● **Try it**: Could you write out, word for word, each line from the one containing "layouts := if" to the last line of the data below, both included and nothing more?

----- Material supplied -----

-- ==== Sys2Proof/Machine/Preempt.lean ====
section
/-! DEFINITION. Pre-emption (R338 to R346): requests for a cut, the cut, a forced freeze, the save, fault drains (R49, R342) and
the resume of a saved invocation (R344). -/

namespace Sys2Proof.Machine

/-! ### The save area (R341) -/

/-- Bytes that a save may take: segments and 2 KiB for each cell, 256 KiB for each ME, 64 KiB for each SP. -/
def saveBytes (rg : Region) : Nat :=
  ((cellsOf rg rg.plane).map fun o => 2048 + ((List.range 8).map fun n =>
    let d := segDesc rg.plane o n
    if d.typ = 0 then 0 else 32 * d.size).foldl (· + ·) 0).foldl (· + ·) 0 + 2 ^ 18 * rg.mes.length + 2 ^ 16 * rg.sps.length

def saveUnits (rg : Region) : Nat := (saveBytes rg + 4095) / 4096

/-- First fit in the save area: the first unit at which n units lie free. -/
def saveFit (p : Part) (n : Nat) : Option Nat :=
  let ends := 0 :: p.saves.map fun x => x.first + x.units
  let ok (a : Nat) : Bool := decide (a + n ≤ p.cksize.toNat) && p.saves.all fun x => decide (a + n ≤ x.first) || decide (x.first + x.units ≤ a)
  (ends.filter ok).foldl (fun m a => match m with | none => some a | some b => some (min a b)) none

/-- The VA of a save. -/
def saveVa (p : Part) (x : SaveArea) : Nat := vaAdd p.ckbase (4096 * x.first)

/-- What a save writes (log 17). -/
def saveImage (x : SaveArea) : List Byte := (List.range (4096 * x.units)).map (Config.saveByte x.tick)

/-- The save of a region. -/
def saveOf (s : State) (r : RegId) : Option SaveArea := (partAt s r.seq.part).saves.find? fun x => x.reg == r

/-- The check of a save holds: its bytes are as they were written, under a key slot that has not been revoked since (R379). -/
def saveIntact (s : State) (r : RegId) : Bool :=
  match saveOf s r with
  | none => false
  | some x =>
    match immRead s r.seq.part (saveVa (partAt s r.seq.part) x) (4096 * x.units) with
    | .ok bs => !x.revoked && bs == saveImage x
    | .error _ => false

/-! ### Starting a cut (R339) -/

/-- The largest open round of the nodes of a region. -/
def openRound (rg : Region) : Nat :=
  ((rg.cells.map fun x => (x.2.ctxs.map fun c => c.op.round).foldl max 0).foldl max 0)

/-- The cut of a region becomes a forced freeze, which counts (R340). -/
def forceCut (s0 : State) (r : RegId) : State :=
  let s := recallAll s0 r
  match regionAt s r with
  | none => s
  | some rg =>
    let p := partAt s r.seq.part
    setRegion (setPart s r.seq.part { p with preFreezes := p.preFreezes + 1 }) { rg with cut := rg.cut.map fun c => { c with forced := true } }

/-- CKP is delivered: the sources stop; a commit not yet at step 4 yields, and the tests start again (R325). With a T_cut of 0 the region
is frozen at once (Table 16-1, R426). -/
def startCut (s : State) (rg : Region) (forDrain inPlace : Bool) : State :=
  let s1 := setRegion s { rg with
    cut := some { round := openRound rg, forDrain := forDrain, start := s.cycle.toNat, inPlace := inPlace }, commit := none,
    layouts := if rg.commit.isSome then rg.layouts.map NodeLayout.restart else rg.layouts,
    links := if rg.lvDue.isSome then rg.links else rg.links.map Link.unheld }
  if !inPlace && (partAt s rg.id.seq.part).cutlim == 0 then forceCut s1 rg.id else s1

-----

● **Completed exercise**:
    layouts := if rg.commit.isSome then rg.layouts.map NodeLayout.restart else rg.layouts,
    links := if rg.lvDue.isSome then rg.links else rg.links.map Link.unheld }
  if !inPlace && (partAt s rg.id.seq.part).cutlim == 0 then forceCut s1 rg.id else s1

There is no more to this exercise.